Berbeda dengan pulau Jawa, yang antar propinsinya bisa dilalui dengan transportasi darat, tentu memiliki aksesibilitas alternatif yang lebih beragam. Kesempatan curi-curi kesempatan dibalik larangan #JanganMudikDulu tetap terbuka.
Kalaupun, mudik diijinkan kami pun akan mempertimbangkan seribu kali. Mengapa?Â
Yang pertama, tentu aspek keselamatan dan kesehatan anggota keluarga yang melakukan perjalanan udara dan darat. Resiko terjadinya penularan sangat besar, karena kami harus berada di fasilitas publik seperti bandara El Tari, dalam pesawat, Bandara Juanda, perjalanan ke kampung halaman.
Yang kedua, Resiko kami sebagai carrier 'pembawa' tentu menjadi satu kekuatiran kami dan kecemasan dari keluarga besar di kampung. Bukannya berkumpul dalam suasana yang menyenangkan dan membahagiakan, tapi justru tidak nyaman dan penuh kewaspadaan.

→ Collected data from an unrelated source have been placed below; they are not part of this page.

/-- The gateway's sender (R169, R206, R208): an aged buffer is offered as one bulk; an acknowledged one is over, its returns
leave their contexts and are kept for replay requests that come later (log entry 24); one without an answer is offered again,
unchanged, up to eight times.
The landing engine (R207, R208): a bulk that was seen is acknowledged and counted, an older incarnation's too; a new one is
acknowledged, and while the pool has no room for its first packet it is recorded and stands in a landing buffer; a bulk that
breaks the rules of its header is dropped. -/
def Obligations.BulkTransfers : Prop :=
  (∀ (s : State) (rack : BitVec 9) (seq : BitVec 32),
    (∀ a inc, s.bellows.aggs.find? (fun a => a.rack == rack.toNat) = some a → a.opened + s.obj Obj.RZ_AGG_FLUSH ≤ s.core →
      s.bellows.waiting = [] → s.bellows.bulks = [] → s.bellows.incarn = some inc → s.obj Obj.RZ_GATE_INFLIGHT ≠ 0 →
      s.gateOpen = true → 64 ≤ a.bytes →
      let q := Tabs.get zero32 s.bellows.bulkSeq a.rack
      let body := s.readMem (s.aggAddr a.slot + 64) (a.bytes - 64)
      let hdr := bulkHdr s.node a.rack a.hdrs.length q inc body
      let b : Bulk :=
        { slot := a.slot, rack := a.rack, seq := q, hdrs := a.hdrs, bytes := a.bytes, ctxs := a.ctxs, offers := 0, sentAt := s.core }
      ∃ t, exec (.aggFlushAge rack) s = .next t ∧ t.egress = s.egress ++ [.bulk hdr body] ∧ t.bellows.bulks = [b] ∧
        t.bellows.aggs = s.bellows.aggs.filter (fun y => y.rack != a.rack) ∧
        t.obj Obj.RZ_BULK_SENT = (s.obj Obj.RZ_BULK_SENT + 1) % 2 ^ odWidth Obj.RZ_BULK_SENT ∧
        Tabs.get zero32 t.bellows.bulkSeq a.rack = q + 1 ∧ ObjsBut [Obj.RZ_BULK_SENT] s t ∧
        t.mem = s.mem.write (s.aggAddr a.slot) (toBytes hdr)) ∧
    (∀ b, s.bulkOf rack seq = some b → s.bellows.waiting = [] → s.bellows.farWait = [] → s.fabric.fences = [] →
      s.flue.drains = [] →
      ∃ t, exec (.bulkAck rack seq) s = .next t ∧ t.bellows = { s.bellows with bulks := s.bellows.bulks.erase b } ∧
        t.flue = { s.flue with ctxs := s.flue.ctxs.filter (fun c => !b.ctxs.contains c.num), farKept := t.flue.farKept } ∧
        (s.flue.ctxs.length ≤ 4096 → ∀ c q r, c ∈ s.flue.ctxs → b.ctxs.contains c.num = true → c.use = .send q r →
          (q, r) ∈ t.flue.farKept) ∧
        ObjsBut [] s t ∧ t.mem = s.mem) ∧
    (∀ b, s.bulkOf rack seq = some b → b.sentAt + s.obj Obj.RZ_GATE_TIMEOUT ≤ s.core → b.offers < 8 → s.gateOpen = true →
      let bs := s.readMem (s.aggAddr b.slot) b.bytes
      ∃ t, exec (.bulkTimeout rack seq) s = .next t ∧ t = { s with
        egress := s.egress ++ [.bulk (ofBytes 512 (bs.take 64)) (bs.drop 64)]
        bellows := { s.bellows with
          bulks := s.bellows.bulks.map (fun y => if y = b then { b with offers := b.offers + 1, sentAt := s.core } else y) } })) ∧
  (∀ (s : State) (hdr : BitVec 512) (body : List Byte) (chks : List Arrival), s.active = true → s.gateOpen = true →
    s.isLanding = true →
    let at_ := s.obj Obj.RZ_BULK_SEEN_BASE + 16 * BHdr.srcNode hdr
    let ack : Msg := .bulkAck (BitVec.ofNat 17 (BHdr.srcNode hdr)) (BitVec.ofNat 9 (BHdr.dstRack hdr)) (BHdr.seq hdr)
    let verdict := judgeBulk (ofBytes 128 (s.readMem at_ 16)) (BHdr.incarn hdr) (BHdr.seq hdr)
    (bulkOk (nodeRack s.node) hdr body = true →
      (verdict = .stale → ∃ t, exec (.bulkArrival hdr body chks) s = .next t ∧ t.egress = s.egress ++ [ack] ∧
        t.obj Obj.RZ_BULK_STALE = (s.obj Obj.RZ_BULK_STALE + 1) % 2 ^ 64 ∧ ObjsBut [Obj.RZ_BULK_STALE] s t ∧ t.mem = s.mem) ∧
      (verdict = .dup → ∃ t, exec (.bulkArrival hdr body chks) s = .next t ∧ t.egress = s.egress ++ [ack] ∧
        t.obj Obj.RZ_BULK_DUP = (s.obj Obj.RZ_BULK_DUP + 1) % 2 ^ 64 ∧ ObjsBut [Obj.RZ_BULK_DUP] s t ∧ t.mem = s.mem) ∧
      (verdict = .beyond → ∃ t, exec (.bulkArrival hdr body chks) s = .next t ∧ t = s) ∧
      (∀ r slot, verdict = .new r → s.freeLandSlot = some slot →
        (∃ t more, exec (.bulkArrival hdr body chks) s = .next t ∧ t.egress = s.egress ++ ack :: more) ∧
        (∀ p rest, parsePackets (BHdr.pkts hdr) body = p :: rest → DHdr.type p.hdr < 5 → s.landHost p.hdr = s.node →
          s.poolRoom p.hdr = false →
          let l : Land :=
            { slot := slot, src := BitVec.ofNat 17 (BHdr.srcNode hdr), packets := p :: rest, chks := chks, left := 0, peer := [] }
          ∃ t, exec (.bulkArrival hdr body chks) s = .next t ∧ t = { s with
            egress := s.egress ++ [ack]
            mem := (s.mem.write at_ (toBytes r)).write (s.obj Obj.RZ_LAND_BASE + 1048576 * slot) (toBytes hdr ++ body)
            fabric := { s.fabric with lands := s.fabric.lands ++ [l] }
            pool := { s.pool with waiting := s.pool.waiting ++ [(.bulk slot, p)] } }))) ∧
    (bulkOk (nodeRack s.node) hdr body = false →
      ∃ t, exec (.bulkArrival hdr body chks) s = .next t ∧ t.egress = s.egress ∧ t.mem = s.mem ∧ t.bellows = s.bellows ∧
        t.fabric = s.fabric ∧ t.pool = s.pool))

/-- Packets reach the pool (R168, R172 to R174, R181, R182): the cells of a packet are reserved as its header arrives; a sound
routed packet is committed with them to the list of its queue and class, and answered DONE; one of a cancelled key, and one
whose header is wrong, is answered DONE and discarded; a payload that fails is asked for again; either gives the cells back.
Without space the peer is told BUSY and the own packet waits. Once there is room, a waiting packet of a live key is committed to
its list, whether the own bellows or a bulk brought it, and the context or the landing buffer that held it is free; one of a
cancelled key is discarded. -/
def Obligations.PoolStores : Prop :=
  ∀ (s : State) (p : Packet), s.active = true →
    let h := p.hdr
    let gone := s.pool.cancelled.contains (DHdr.key h)
    let reply (st : Nat) : Msg := .peer (.packetReply h st)
    let reserved := min (s.obj Obj.RZ_POOL_MIN_FREE) (s.poolFree - (1 + DHdr.cells h))
    let fed : Prop := ∀ q ∈ s.pool.closes, ∀ c ∈ q.2, c.starved = false
    let back (t : State) (ks : List Nat) : Prop := t.pool.lists = s.pool.lists ∧ t.pool.slots = s.pool.slots ∧
      t.pool.closes = s.pool.closes ∧ t.poolFree = s.poolFree ∧ t.obj Obj.RZ_POOL_MIN_FREE = reserved ∧
      ObjsBut (Obj.RZ_POOL_MIN_FREE :: ks) s t ∧ t.mem = s.mem
    let discarded (t : State) : Prop := back t [Obj.RZ_PKT_DISCARD] ∧
      t.obj Obj.RZ_PKT_DISCARD = (s.obj Obj.RZ_PKT_DISCARD + 1) % 2 ^ odWidth Obj.RZ_PKT_DISCARD
    (s.peerOpen = true →
      (s.poolRoom h = true → gone = false → s.packetBad h true = false → s.thirdSlot h = false →
        (payloadOk (DHdr.cells h) (DHdr.payCrc h).toNat p.payload .clean = true → DHdr.type h = 1 →
          (∀ y, s.slotOf (DHdr.qnum h) (DHdr.key h) = some y → closeAnomaly y (y.take h) h = false) →
          ∃ t, exec (.poolStore (.peer p) .clean) s = .next t ∧ t.egress = s.egress ++ [reply 0] ∧
            t.poolList (DHdr.qnum h) (DHdr.prio h) = s.poolList (DHdr.qnum h) (DHdr.prio h) ++
              [{ hdr := h, payload := p.payload, cells := (takeRuns s.pool.free (1 + DHdr.cells h)).1 }] ∧
            t.obj Obj.RZ_POOL_MIN_FREE ≤ reserved ∧ ObjsBut [Obj.RZ_POOL_MIN_FREE] s t ∧ t.mem = s.mem) ∧
        (payloadOk (DHdr.cells h) (DHdr.payCrc h).toNat p.payload .clean = false → fed →
          ∃ t, exec (.poolStore (.peer p) .clean) s = .next t ∧ t.egress = s.egress ++ [reply 1] ∧ back t [])) ∧
      (s.poolRoom h = true → fed → gone = true →
        ∃ t, exec (.poolStore (.peer p) .clean) s = .next t ∧ t.egress = s.egress ++ [reply 0] ∧ discarded t) ∧
      (s.poolRoom h = true → fed → gone = false → s.packetBad h true = true →
        ∃ t, exec (.poolStore (.peer p) .clean) s = .next t ∧ t.egress = s.egress ++ [reply 0] ∧
          t.pool.lists = s.pool.lists ∧ t.pool.slots = s.pool.slots ∧ t.poolFree = s.poolFree ∧
          t.obj Obj.RZ_PKT_DISCARD = (s.obj Obj.RZ_PKT_DISCARD + 1) % 2 ^ odWidth Obj.RZ_PKT_DISCARD) ∧
      (s.poolRoom h = false ∨ (gone = false ∧ s.packetBad h true = false ∧ s.thirdSlot h = true) →
        ∃ t, exec (.poolStore (.peer p) .clean) s = .next t ∧ t.egress = s.egress ++ [reply 2] ∧ t.pool = s.pool ∧
          t.obj Obj.RZ_POOL_BUSY = (s.obj Obj.RZ_POOL_BUSY + 1) % 2 ^ 64 ∧ ObjsBut [Obj.RZ_POOL_BUSY] s t ∧ t.mem = s.mem)) ∧
    (∀ rest, s.poolRoom h = false → s.bellows.ownPath = p :: rest →
      ∃ t, exec (.poolStore .own .clean) s = .next t ∧ t = { s with
        bellows := { s.bellows with ownPath := rest }
        pool := { s.pool with waiting := s.pool.waiting ++ [(.own, p)] } }) ∧
    (s.poolRoom h = true → gone = false → s.thirdSlot h = false → DHdr.type h = 1 →
      payloadOk (DHdr.cells h) (DHdr.payCrc h).toNat p.payload .clean = true →
      (∀ y, s.slotOf (DHdr.qnum h) (DHdr.key h) = some y → closeAnomaly y (y.take h) h = false) →
      let committed (t : State) : Prop := exec (.poolWaitingPacketAdmit .clean) s = .next t ∧ t.pool.waiting = [] ∧
        t.poolList (DHdr.qnum h) (DHdr.prio h) = s.poolList (DHdr.qnum h) (DHdr.prio h) ++
          [{ hdr := h, payload := p.payload, cells := (takeRuns s.pool.free (1 + DHdr.cells h)).1 }] ∧
        t.obj Obj.RZ_POOL_MIN_FREE ≤ reserved
      (s.pool.waiting = [(.own, p)] → s.packetBad h false = false →
        ∃ t, committed t ∧ (∀ n, s.sentCtx h = some n → ∀ c ∈ t.bellows.ctxs, c.num ≠ n) ∧
          (s.sentCtx h = none → ObjsBut [Obj.RZ_POOL_MIN_FREE] s t ∧ t.mem = s.mem ∧ t.egress = s.egress)) ∧
      (∀ slot l, s.pool.waiting = [(.bulk slot, p)] → s.packetBad h true = false → s.land slot = some l → l.packets = [p] →
        l.left = 0 → s.landHost h = s.node →
        ∃ t, committed t ∧ t.land slot = none ∧ ObjsBut [Obj.RZ_POOL_MIN_FREE] s t ∧ t.mem = s.mem ∧ t.egress = s.egress)) ∧
    (s.pool.waiting = [(.own, p)] → s.poolRoom h = true → gone = true → fed → s.sentCtx h = none →
      ∃ t, exec (.poolWaitingPacketAdmit .clean) s = .next t ∧ t.pool.waiting = [] ∧ discarded t)

/-- Deliveries to the dies, their credits, and the pool's sweeps (R172, R175 to R177, R179, R184): the packet at the head of
the list whose turn it is goes to the die unit by unit, as far as the port's credits reach, and its cells stay out until their
credits return, which detects copies of the free-list pointer that differ; a rebuilt free list holds the same cells; a reset
list is empty, its cells free; a die that returns no credit costs its queues' open steps and is out of service (that it stays so
until kindling is the model's reading of its ACTION, log entry 37). -/
def Obligations.DiesAndSweeps : Prop :=
  ∀ (s : State) (port : BitVec 3),
    let n := port.toNat
    let d := s.dieAt n
    let fed : Prop := ∀ q ∈ s.pool.closes, ∀ c ∈ q.2, c.starved = false
    (∀ c q p, s.diePresent n = true → d.credits ≠ 0 → d.sending = none →
      [0, 1, 2, 3].find? (fun c => !(s.servable n c).isEmpty) = some c →
      nextQueue (s.servable n c) (d.served.getD c 2047) = some q → s.dueClose n c q = none → s.headPacket n c q = some p →
      let units := runCells p.cells
      let out := d.out ++ units.take d.credits
      ∃ t, exec (.dieDeliveryTurn port .clean) s = .next t ∧ t.poolList q c = (s.poolList q c).tail ∧
        t.pool.free = s.pool.free ∧ (t.dieAt n).out = out ∧ (t.dieAt n).credits = 512 - out.length ∧ ObjsBut [] s t ∧
        t.mem = s.mem ∧
        (if units.length ≤ d.credits then
          t.egress = s.egress ++ [.die n p.hdr p.payload] ∧ (t.dieAt n).sending = none
        else
          t.egress = s.egress ∧ (t.dieAt n).sending = some
            { hdr := p.hdr, payload := p.payload, units := units.drop d.credits, slot := some (q, DHdr.key p.hdr) })) ∧
    (∀ cell out, n < s.dies.length → d.out = cell :: out → d.sending = none → fed →
      ∃ t, exec (.dieCreditReturn port .clean) s = .next t ∧
        t.dieAt n = { d with out := out, credits := 512 - out.length, lastCredit := s.core } ∧
        (if s.pool.differ.contains .free then t.pool.sweeps = s.pool.sweeps ++ [.free] ∧ t.pool.differ.contains .free = false ∧
          t.pool.free = s.pool.free ++ [(cell, 1)]
        else t.pool = { s.pool with free := s.pool.free ++ [(cell, 1)] }) ∧ ObjsBut [] s t ∧ t.egress = s.egress ∧
        t.mem = s.mem) ∧
    (s.pool.sweeps = [.free] → fed →
      ∃ t, exec .queueResetSweepDone s = .next t ∧ t.pool.sweeps = [] ∧ t.pool.free.Perm s.pool.free ∧
        t.pool.lists = s.pool.lists ∧
        t.obj Obj.RZ_QUEUE_RESET = (s.obj Obj.RZ_QUEUE_RESET + 1) % 2 ^ odWidth Obj.RZ_QUEUE_RESET) ∧
    (∀ q c rest, s.pool.sweeps = .list q c :: rest → s.pool.differ.contains .free = false → fed → s.slotsOf q = [] →
      ∃ t, exec .queueResetSweepDone s = .next t ∧ t.pool.sweeps = rest ∧ t.poolList q c = [] ∧
        t.pool.free = s.pool.free ++ (s.poolList q c).flatMap (·.cells) ∧
        t.obj Obj.RZ_QUEUE_RESET = (s.obj Obj.RZ_QUEUE_RESET + 1) % 2 ^ odWidth Obj.RZ_QUEUE_RESET) ∧
    (∀ q y b x, s.diePresent n = true → d.out ≠ [] → d.lastCredit + s.obj Obj.RZ_DRAIN_LIMIT ≤ s.core →
      s.pool.slots = [(q, [y])] → s.queueDie y.placeEpoch q = n → y.sender.toNat = s.node → s.bankOf y.key = some b →
      s.bankStep b = some x → x.ended = .no → x.cancelled = false →
      ∃ t u, exec (.dieStall port) s = .next t ∧ t.steps.get b = some u ∧ u.ended = .marked 0x46 ∧ u.cancelled = true ∧
        t.diePresent n = false)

Yang ketiga, tidak efektif dan salah target. Saat saya mendengar bahwa di kampung sudah disiapkan tempat isolasi bagi pemudik selama 14 hari di gedung sekolah SD tempat saya bersekolah di masa kecil, sama saja saya mudik hanya untuk tidur berteman nyamuk nakal. Apalagi ada 2 kota yang harus didatangi, yaitu Nganjuk dan Pasuruan. Jika ditotal berarti mengalami 2 karantina selama 28 hari. Hadeehh...
Akhirnya, semoga tagar #JanganMudikDulu mampu menggoyahkan niat mudik bagi perantau yang masih menyimpan hasrat. Karena pada akhirnya dirumah saja, itu pilihan yang paling rasional.